From   "David Harrison" <>
To   <>
Subject   RE: st: Help needed to understand behavior of Mata's increment/decrement
Date   Mon, 15 May 2006 15:19:04 +0100

Note, though, that if you go even further beyond the recommended
behaviour and use ++i more than once within the same expression, then i
does not remain constant in relation to the entire expression, e.g.

: i=1

: (i, ++i, ++i, i, i++)
       1   2   3   4   5
  1 |  2   2   3   3   3  |

: i

Yet more reason for the admonishment to be stronger, I think, as I would
have expected to get either (3,3,3,3,3) - given the mata documentation -
or (1,2,3,3,3) - naively - from doing this.


-----Original Message-----
[] On Behalf Of William
Gould, Stata
Sent: 15 May 2006 14:45
Subject: Re: st: Help needed to understand behavior of Mata's

Joseph Coveney <> came up with a cute Mata

	(i, ++i, i, i++, i)

I'm recommend against ever coding anything like that, but Joseph
explains that he concocted it just to explore the operators' behavior,
and he's puzzled by the result.  Joseph writes, 

> Mata's documentation (in "[M-2] op_increment -- Increment and 
> decrement
> operators") says that increment and decrement operators are performed 
> in relation to the "entire expression."  I don't understand why the 
> first and second elements of -myrowvector = (i, i, ++i, i, i++, i)- 
> don't come out the same as the first element of -myrowvector = (i,
++i, i, i++, i)-.

Just so you can see what Joseph is talking about, here's the output:

	: i = 1
        : (i, ++i, i, i++, i)
               1   2   3   4   5
          1 |  2   2   2   2   2  |

        : i

The operator worked as advertized.  The expression is (i, ++i, i, i++,
i), which is to say, the entire thing.  Before the expression, Mata
++i, and i went from being 1 to 2.  After the expression, Mata 
i again, and i went from being 2 to 3.  During the expression, i
remained constant.

Joesph's confusion is because he is thinking of (i, ++i, i, i++, i) as
being a list of expressions, the list separated by commas.  Not true.
Comma is an operator; (a,b,c) is a single expression just as is (a+b+c).

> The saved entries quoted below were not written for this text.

/-- ADD then ADC adds two 32 bit numbers, SUB then SBB subtracts them: C and V of the pair are those of the
32 bit operation, S and Z those of the high word (40_arithmetic.md R107). Rests on the spec's decisions D8,
D9. -/
def Obligations.MultiWordArithmetic : Prop :=
  ∀ (s : State) (dl dh sl sh : Reg), dh ≠ dl → sh ≠ dl →
    (∃ t u, exec (.addR dl sl) s = .next t ∧ exec (.adcR dh sh) t = .next u ∧
      (u.reg dh).toNat * 65536 + (u.reg dl).toNat =
        ((s.reg dh).toNat * 65536 + (s.reg dl).toNat + ((s.reg sh).toNat * 65536 + (s.reg sl).toNat))
          % 4294967296 ∧
      (u.flags.c = true ↔ 4294967296 ≤
        (s.reg dh).toNat * 65536 + (s.reg dl).toNat + ((s.reg sh).toNat * 65536 + (s.reg sl).toNat)) ∧
      (s.cfg.vRule = .signedOverflow →
        (u.flags.v = true ↔
          ¬ (-2147483648 ≤ (s.reg dh).toInt * 65536 + (s.reg dl).toNat + ((s.reg sh).toInt * 65536 + (s.reg sl).toNat) ∧
            (s.reg dh).toInt * 65536 + (s.reg dl).toNat + ((s.reg sh).toInt * 65536 + (s.reg sl).toNat) ≤ 2147483647))) ∧
      (u.flags.z = true ↔ u.reg dh = 0) ∧ (u.flags.s = true ↔ (u.reg dh).toInt < 0)) ∧
    (∃ t u, exec (.subR dl sl) s = .next t ∧ exec (.sbbR dh sh) t = .next u ∧
      ((u.reg dh).toNat * 65536 + (u.reg dl).toNat : Int) =
        (((s.reg dh).toNat * 65536 + (s.reg dl).toNat : Int) - ((s.reg sh).toNat * 65536 + (s.reg sl).toNat))
          % 4294967296 ∧
      (u.flags.c = true ↔ CarrySaysBorrow s.cfg
        ((s.reg dh).toNat * 65536 + (s.reg dl).toNat < (s.reg sh).toNat * 65536 + (s.reg sl).toNat)) ∧
      (u.flags.v = true ↔
        ¬ (-2147483648 ≤ (s.reg dh).toInt * 65536 + (s.reg dl).toNat - ((s.reg sh).toInt * 65536 + (s.reg sl).toNat) ∧
          (s.reg dh).toInt * 65536 + (s.reg dl).toNat - ((s.reg sh).toInt * 65536 + (s.reg sl).toNat) ≤ 2147483647)) ∧
      (u.flags.z = true ↔ u.reg dh = 0) ∧ (u.flags.s = true ↔ (u.reg dh).toInt < 0))

/-! ### Logic -/

/-- AND, OR, XOR and NOT act bit by bit, set Z and S of the result and clear C and V (43_logic.md R140 to
R143); ROL's flags are of the same kind (10_state.md R24). -/
def Obligations.LogicActsBitByBit : Prop :=
  ∀ (s : State) (d : Reg) (o : Operand),
    (∃ t, exec (twoOp .and d o) s = .next t ∧
      (∀ k, k < 16 → (t.reg d).getLsbD k = ((s.reg d).getLsbD k && (o.value s).getLsbD k)) ∧
      FlagsSay t.flags (t.reg d) False False ∧ t.pc = s.pc + o.size ∧ OnlyRegisters [d] s t) ∧
    (∃ t, exec (twoOp .or d o) s = .next t ∧
      (∀ k, k < 16 → (t.reg d).getLsbD k = ((s.reg d).getLsbD k || (o.value s).getLsbD k)) ∧
      FlagsSay t.flags (t.reg d) False False ∧ t.pc = s.pc + o.size ∧ OnlyRegisters [d] s t) ∧
    (∃ t, exec (twoOp .xor d o) s = .next t ∧
      (∀ k, k < 16 → (t.reg d).getLsbD k = ((s.reg d).getLsbD k != (o.value s).getLsbD k)) ∧
      FlagsSay t.flags (t.reg d) False False ∧ t.pc = s.pc + o.size ∧ OnlyRegisters [d] s t) ∧
    (∃ t, exec (.notR d) s = .next t ∧
      (∀ k, k < 16 → (t.reg d).getLsbD k = !(s.reg d).getLsbD k) ∧
      FlagsSay t.flags (t.reg d) False False ∧ t.pc = s.pc + 2 ∧ OnlyRegisters [d] s t) ∧
    (∃ t, exec (twoOp .rol d o) s = .next t ∧ FlagsSay t.flags (t.reg d) False False ∧
      t.pc = s.pc + o.size ∧ OnlyRegisters [d] s t)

Actually, the example Joesph gave was 

	myrowvector = (i, i, ++i, i, i++, i)

and given what I just said, Joseph now probably thinks of this as being
two expressions, -myrowvector- on the left, and -(i, i, ++i, i, i++, i)-
on the right.  Not true.  Equal is an operator, and the above is one
expression (a=b=c is a single expression just as is a+b+c).  In Mata,
you can code things like

	x = y = z[i=(i++)+1]

In his posting, Joesph said

> The op_increment documentation does admonish, "and many programmers 
> feel that i++ or ++i should never be coded in a line that has a second

> reference to i, before or after."

Thus, the following is bad style, 

		y[i] = x[i++] 

because i and i++ are being used in the SAME EXPRESSION.
Forget the rule and think about,

		y[i] = x[++i]

What would you expect to happen?  Are you sure?

The manual says "many programmers feel".  In most languages that allow
++ and --, the admonishment is stronger, warning that the result is
undefined.  What they mean is that they won't tell you what it does,
because it is too complicated, and anyway, they want the freedom to
change what it does.  We should have done the same thing.  We were too
proud about how nicely we had isolated the ++ and -- operators.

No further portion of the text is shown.